In 1980 I loved both Black Sabbath and Ozzy Osbourne with equal meausre, but I
have to confess that at the age of eleven I didn't know that Ozzy had even been
in Black Sabbath. I didn't know that Ronnie James Dio had been in Rainbow
either. I loved that first Blizzard Of Ozz album, even if the things I'd heard
about the singer from my school friends sounded quite horrific. That riff at the
start of 'I Don't Know' just sounded like the ...FUTURE! Equally, I loved
'Heaven And Hell', with it's sleeve featuring three suspended angels, smoking
and playing cards. And I loved the music. It was heavy, but it was melodic with
quiet passages that wouldn't annoy my mother. I vividly recall hearing their new
single, 'Turn Up The Night' played on Radio 1's Top 40 chart run down just
before setting off for school one morning, and it just sounded amazing. I went
out and bought it on a seven inch picture disc that featured the silhouette of a
dancing devil. This is one aspect that today's young music novice sadly misses;
that sense of discovery found by hearing the snatch of a track on the radio,
seeing a short clip on Top Of The Pops, or scouring the bargain bins of Our
Price for reduced compilation LPs so you could learn more about specific bands
and what they sounded like without having to spend all of your pocket money on
one LP by a single band only to find it was a complete duffer. Axe Attack Volume
Two featured a Black Sabbath song called 'Die Young', but confusingly the singer
didn't look or sound like the guy on Axe Attack Volume One, which featured three
minutes of the most vital fuzz-pedalled-rock music in the form of 'Paranoid'.

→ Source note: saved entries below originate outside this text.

-- ==== Sys2Proof/Certificates/Slice0/Obligations.lean ====
section
/-! DEFINITION. The statements for the provers. -/

open Sys2Proof Sys2Proof.Machine

/-! ### The whole part -/

/-- Every command that waits is run as it came: a step takes the command at the front of the queue and is `exec` of it
on the queue's rest. On an empty queue the part halts where R167, step 5, has it halt next, in a warm restart with
station number 0 that waits for nothing, and otherwise idles (the model's choices, logs 3 and 34). -/
def Obligations.StepRunsFrontCommand : Prop :=
  (∀ (c : Instr) (s : State), step { s with pending := c :: s.pending } = exec c s) ∧
    ∀ s : State, s.pending = [] →
      let halts := s.start.top = .starting ∧ s.start.station = 0 ∧ s.start.strapsDue = false ∧
        s.start.storeWait = false ∧ s.store.op = .idle
      (halts → step s = .next (raise .halted none none none { s with
        start := { s.start with top := .halted, reason := .badStation } })) ∧
      (¬ halts → step s = .next s)

/-- Every command completes in every state, and leaves the commands that wait as they are. That a happening which cannot
occur in the state it finds completes with no effect, and the queue itself, are the model's choices (logs 2, 3 and 9). -/
def Obligations.EveryCommandCompletes : Prop :=
  ∀ (c : Instr) (s : State), ∃ t, exec c s = .next t ∧ t.pending = s.pending

/-- The invariant holds at reset. -/
def Obligations.ResetMeetsInvariant : Prop := Inv State.reset

/-- Every step keeps the invariant: the capacities and orders of every queue and table (R18, R34, R69, R70, R77, R82,
R108, R120, R121, R184), the suspend stack and the owners of the landing slots (R72, R83, R85, R87), what each state of
a record says of it and of its repair entry, its dispute entry and its writes (R8, R14, R71, R120, R158), the commit
buffer of a commit write (R84, R104), and what the top state says of every block (R39, R40, R41, R45, R47, R48, R76,
R119, R136, R153, R154). -/
def Obligations.EveryStepKeepsInvariant : Prop :=
  ∀ s t : State, Inv s → step s = .next t → Inv t

/-- R18: "the digest always equals the value defined in the first sentence of this rule". -/
def Obligations.DigestsFollowRecords : Prop :=
  ∀ (c : Instr) (s t : State), DigestsOk s.segs → exec c s = .next t → DigestsOk t.segs

/-- R8: the local stamp and local signature change by the census, a commit write, a publish write and the starts alone:
first the commands that can bring none of these, then the end of a readback, which touches the record written alone,
then the end of a slot read, which touches the record read, and that for the census alone. -/
def Obligations.LocalCopyChanges : Prop :=
  (∀ (c : Instr) (s t : State), exec c s = .next t →
    (match c with
      | .coldStart | .restart | .headerReadEnd _ | .readbackEnd _ | .slotReadEnd _ => False
      | _ => True) →
    segCount t = segCount s ∧
      ∀ i, (getRec t i).stamp = (getRec s i).stamp ∧ (getRec t i).signature = (getRec s i).signature) ∧
  (∀ (bytes : List Byte) (s t : State) (w : WriteOp), exec (.readbackEnd bytes) s = .next t →
    s.store.op = .verifying w →
    (w.client = .commit → ∀ b, s.repair.commit = some b → b.segment = w.segment) →
    ∀ i, i ≠ w.segment →
      (getRec t i).stamp = (getRec s i).stamp ∧ (getRec t i).signature = (getRec s i).signature) ∧
  (∀ (bytes : List Byte) (s t : State) (k : ReadClient) (j : Nat), exec (.slotReadEnd bytes) s = .next t →
    s.store.op = .reading k j →
    ∀ i, (i ≠ j ∨ k ≠ .census) →
      (getRec t i).stamp = (getRec s i).stamp ∧ (getRec t i).signature = (getRec s i).signature)

/-- R154: "The top state changes only on the happenings in this table", each leaving the reason the table gives; with no
command waiting, by the halt of a warm restart alone (log 34). -/
def Obligations.TopStateMovesByTable : Prop :=
  (∀ (c : Instr) (s t : State), Inv s → exec c s = .next t →
    (t.start.top = s.start.top ∧ t.start.reason = s.start.reason) ∨
      (s.start.top, t.start.top, t.start.reason) ∈ topMoves c) ∧
  ∀ s t : State, Inv s → s.pending = [] → step s = .next t →
    (t.start.top = s.start.top ∧ t.start.reason = s.start.reason) ∨
      (s.start.top = .starting ∧ t.start.top = .halted ∧ t.start.reason = .badStation)

/-- R77, R84, R174, R177: what holds still: the pin list but for PIN, UNPIN and the starts; an occupied commit buffer
until its write ends; the staging buffer but for STAGE and the starts; the read buffer but for READ, its end, TAKE and
the starts. A warm restart waiting for the store is left out, for its end frees the buffers (R167). -/
def Obligations.BuffersAndPinsKept : Prop :=
  ∀ (c : Instr) (s t : State), exec c s = .next t → s.start.storeWait = false → c ≠ .coldStart → c ≠ .restart →
    ((∀ i, c ≠ .pin i) → (∀ i, c ≠ .unpin i) → t.repair.pins = s.repair.pins) ∧
    (∀ b, s.repair.commit = some b → (∀ l, c ≠ .readbackEnd l) → (∀ v, c ≠ .storeStatusReadEnd v) →
      c ≠ .storePollTimeout → t.repair.commit = some b) ∧
    ((∀ o n l, c ≠ .stage o n l) → t.host.staging = s.host.staging) ∧
    ((∀ i, c ≠ .read i) → c ≠ .take → (∀ l, c ≠ .slotReadEnd l) → t.host.readBuffer = s.host.readBuffer)

/-- R25: the check register starts at 0xFFFF; for each covered bit, most significant first, it shifts left and, when its
old bit 15 differs from the bit, takes the exclusive-OR with 0x5935. R24: the check over the bytes before it ends the
frame, upper byte first.
R21: the run of equal bits starts at 1 with the dominant start bit; after a run of 6, while a frame bit is still to be
sent, one filler of the opposite value goes first and starts a run of 1; after the last bit none follows. No seven equal
bits then stand together on the line. -/
def Obligations.CheckAndFillers : Prop :=
  (∀ bytes : List Byte,
    checkOf bytes = (bytes.flatMap fun b => [7, 6, 5, 4, 3, 2, 1, 0].map fun (k : Nat) => b.getLsbD k).foldl
      (fun (reg : BitVec 16) bit => (reg <<< 1) ^^^ (if reg.getLsbD 15 = bit then 0#16 else 0x5935#16)) 0xFFFF#16) ∧
  (∀ f : Frame, ∃ covered : List Byte,
    covered = (kindCode f.body ++ f.sender) :: (f.target ++ 0#4) :: f.tag :: bodyBytes f.body ∧
    frameBytes f = covered ++ [(checkOf covered).extractLsb' 8 8, (checkOf covered).extractLsb' 0 8] ∧
    lineBits f = false :: addFillers false 1 (bytesBits (frameBytes f))) ∧
  (∀ (last b : Bool) (run : Nat) (rest : List Bool),
    addFillers last run [] = [] ∧
    (run ≠ 6 → addFillers last run (b :: rest) = b :: addFillers b (if b = last then run + 1 else 1) rest) ∧
    addFillers last 6 (b :: rest) = (!last) :: addFillers (!last) 1 (b :: rest)) ∧
  ∀ (f : Frame) (before after : List Bool) (b : Bool), lineBits f ≠ before ++ List.replicate 7 b ++ after

/-! ### Stamps, signatures and records -/

/-- R2: exactly one of two different stamps is newer, by the table. -/
def Obligations.StampOrder : Prop :=
  ∀ a b : Stamp, a ≠ b →
    (newer a b = !newer b a) ∧
    (b = nullStamp → newer a b = true) ∧
    (a ≠ nullStamp → b ≠ nullStamp →
      let d := (a.version.toNat + 65536 - b.version.toNat) % 65536
      (1 ≤ d ∧ d ≤ 32767 → newer a b = true) ∧
      (32769 ≤ d → newer b a = true) ∧
      (d = 0 ∨ (d = 32768 ∧ a.origin ≠ b.origin) → (newer a b = true ↔ b.origin.toNat < a.origin.toNat)) ∧
      (d = 32768 ∧ a.origin = b.origin → (newer a b = true ↔ b.version.toNat < a.version.toNat)))

/-- R3: the newest of a list: absent entries are skipped; the first stamp is the running choice; a later stamp that is
newer replaces it; the null stamp when every entry is absent. -/
def Obligations.NewestOfList : Prop :=
  (∀ l : List (Option Stamp), newest l = newest ((l.filterMap id).map some)) ∧
    newest [] = nullStamp ∧
    (∀ t : Stamp, newest [some t] = t) ∧
    ∀ (t u : Stamp) (l : List Stamp),
      newest ((t :: u :: l).map some) = newest (((if newer u t then u else t) :: l).map some)

/-- R4: the register starts at 0xFFFFFFFF and takes one step for the version, the origin and each of the 128 pairs of
data bytes; a step shifts left by one, folds the polynomial in when the old bit 31 was 1, and then the word. The null
stamp's signature is 0. -/
def Obligations.SignatureByRegister : Prop :=
  (∀ (reg : Signature) (w : BitVec 16),
    signatureFeed reg w =
      (reg <<< 1) ^^^ (if reg.getLsbD 31 then 0x8D2E47B3#32 else 0#32) ^^^ (0#16 ++ w)) ∧
  (∀ (t : Stamp) (data : List Byte), t ≠ nullStamp → data.length = 256 →
    signatureOf t data =
      ([t.version, 0#8 ++ t.origin] ++
        (List.range 128).map fun k => data.getD (2 * k) 0 ++ data.getD (2 * k + 1) 0).foldl
          signatureFeed 0xFFFFFFFF#32) ∧
  ∀ data : List Byte, signatureOf nullStamp data = 0

/-- R15: the first line that applies gives the state of a record that is settled; an UNKNOWN record stays UNKNOWN. -/
def Obligations.SettleTakesFirstLine : Prop :=
  ∀ (slotHeld : Bool) (r : SegRec),
    (r.state = .unknown → settledState slotHeld r = .unknown) ∧
    (r.state ≠ .unknown →
      (settledState slotHeld r = .fetching ↔ slotHeld = true) ∧
      (settledState slotHeld r = .committing ↔ slotHeld = false ∧ 0 < r.pendingWrites) ∧
      (settledState slotHeld r = .damaged ↔ slotHeld = false ∧ r.pendingWrites = 0 ∧ r.usable = false) ∧
      (settledState slotHeld r = .orphan ↔
        slotHeld = false ∧ r.pendingWrites = 0 ∧ r.usable = true ∧ r.evidence.isSome = true ∧ r.exhausted = true) ∧
      (settledState slotHeld r = .stale ↔
        slotHeld = false ∧ r.pendingWrites = 0 ∧ r.usable = true ∧ r.evidence.isSome = true ∧ r.exhausted = false) ∧
      (settledState slotHeld r = .disputed ↔
        slotHeld = false ∧ r.pendingWrites = 0 ∧ r.usable = true ∧ r.evidence = none ∧ r.mark = true) ∧
      (settledState slotHeld r = .good ↔
        slotHeld = false ∧ r.pendingWrites = 0 ∧ r.usable = true ∧ r.evidence = none ∧ r.mark = false))

/-- R17, R18, R54: the change of one record changes the digest of its bank by the old and the new contributed signature,
rotated by the segment's offset mod 32, and no other digest; a digest that reaches the digest copy of a running holdoff
stops it. -/
def Obligations.RecordChangeUpdatesDigest : Prop :=
  ∀ (s : State) (i : Nat) (r : SegRec), i < segCount s → i / 64 < s.segs.digests.length →
    let t := putRec i r s
    let old := getRec s i
    let part (r : SegRec) : Signature := if r.state ≠ .unknown ∧ r.usable = true then r.signature else 0
    let d := s.segs.digests.getD (i / 64) 0 ^^^ (part old).rotateLeft (i % 64 % 32) ^^^
      (part r).rotateLeft (i % 64 % 32)
    t = { s with segs := t.segs, roster.banks := t.roster.banks } ∧
    t.segs.recs = s.segs.recs.set i r ∧
    t.segs.digests = s.segs.digests.set (i / 64) d ∧
    (∀ b, b ≠ i / 64 → t.roster.banks[b]? = s.roster.banks[b]?) ∧
    (part r = part old → t.roster.banks[i / 64]? = s.roster.banks[i / 64]?) ∧
    (∀ e, s.roster.banks[i / 64]? = some e → part r ≠ part old →
      t.roster.banks[i / 64]? =
        some (if e.holdoff.isSome = true ∧ e.copy = some d then ⟨none, none⟩ else e))

/-! ### Formats -/

/-- R20 to R25, R31, R188: the bits a station puts on the line for a well-formed frame, fillers and check included, are
received as that frame, whatever follows on the line. -/
def Obligations.FrameRoundTrip : Prop :=
  ∀ (f : Frame) (n : Nat) (rest : List Bool), f.wellFormed = true → bodyInRange n f.body = true →
    receiveLine f.tag n (lineBits f ++ rest) = .ok f

/-- R27: among the bytes 0 that start together, the lowest goes on: the wired-AND line keeps exactly the least. -/
def Obligations.ArbitrationLowestWins : Prop :=
  ∀ l : List Byte, l ≠ [] →
    arbitrateByte0 l = l.filter (fun b => l.all fun c => b.toNat ≤ c.toNat) ∧ arbitrateByte0 l ≠ []

/-- R139: a header is valid when every line of the table holds, and gives its four fields; otherwise the first field
that fails is reported. -/
def Obligations.HeaderByTable : Prop :=
  ∀ bytes : List Byte, bytes.length = 12 →
    let b (k : Nat) : Byte := bytes.getD k 0
    let n : BitVec 16 := b 6 ++ b 7
    let good : HeaderField → Prop
      | .magic => b 0 = 0xC3 ∧ b 1 = 0xA5 ∧ b 2 = 0x5A ∧ b 3 = 0x3C
      | .layout => b 4 = 1
      | .tag => 1 ≤ (b 5).toNat
      | .count => 64 ≤ n.toNat ∧ n.toNat ≤ 1024 ∧ n.toNat % 64 = 0
      | .beacon => 2 ≤ (b 8).toNat
      | .patience => 5 ≤ (b 9).toNat
      | .check => b 10 ++ b 11 = checkOf (bytes.take 10)
    let order : List HeaderField := [.magic, .layout, .tag, .count, .beacon, .patience, .check]
    (∀ h : Header, judgeHeader bytes = .ok h ↔
      (∀ f ∈ order, good f) ∧ h = { tag := b 5, count := n.toNat, beacon := b 8, patience := b 9 }) ∧
    ∀ f : HeaderField, judgeHeader bytes = .error f ↔
      ∃ before after, order = before ++ f :: after ∧ (∀ g ∈ before, good g) ∧ ¬ good f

More frustratingly, just when I got a sense of line-ups and chronology, Dio left
and was replaced by Ian Gillan from Gillan, and apparently he used to be in a
band called Deep Purple that those blokes from Rainbow (them again) used to be
in to. Today, a quick browse through the web will give you all the information
you need, complete with sound samples or downloads, sent to your computer or to
your phone.
My mum bought me a guitar, a Korean Kay electric, managing to make a god awful
racket through my record player before it one day stopped working. I also
trawled the Record & Tape Exchange in Camden Town for Sabbath LPs every time we
visited my grandmother in Chalk Farm, just down the road. I bought a big, black
double compilation, as it seemed like value for money, even if I found that dead
looking girl holding a cross whilst laying in a coffin a bit too morbid. I
detuned my trusty Kay guitar, and strummed along to Sabbath Bloody Sabbath and
Children Of the Grave. How good or bad a sleeve looked was a very big deciding
factor in my purchases. I thought Technical Ecstasy looked amazing. I even even
appreciated its clean white border, and this was copied into my sketchbook. I
bought the self-titled debut LP at Elephant Records in Aldershot, took it home
on a dark and gloomy autumn Saturday afternoon, and played it as loud as my
hi-fi would allow. My mother genuinely thought there was a thunder storm
outside, which alone justified my purchase. There was a spooky girl on the
grainy cover. And although it was a relatively simple image, it seemed to hold
so much drama and hidden menace.
Years later, after training to become an illustrator, I returned to my studies
in the hope of finding a more stable career as a graphic designer. After a year,
I was confident enough to turn an Apple Macintosh on and off, but little else,
but when I saw an advert in a local paper with a vacancy for a Mac Operator at a
record label in nearby Chessington, I figured I had little to lose by applying.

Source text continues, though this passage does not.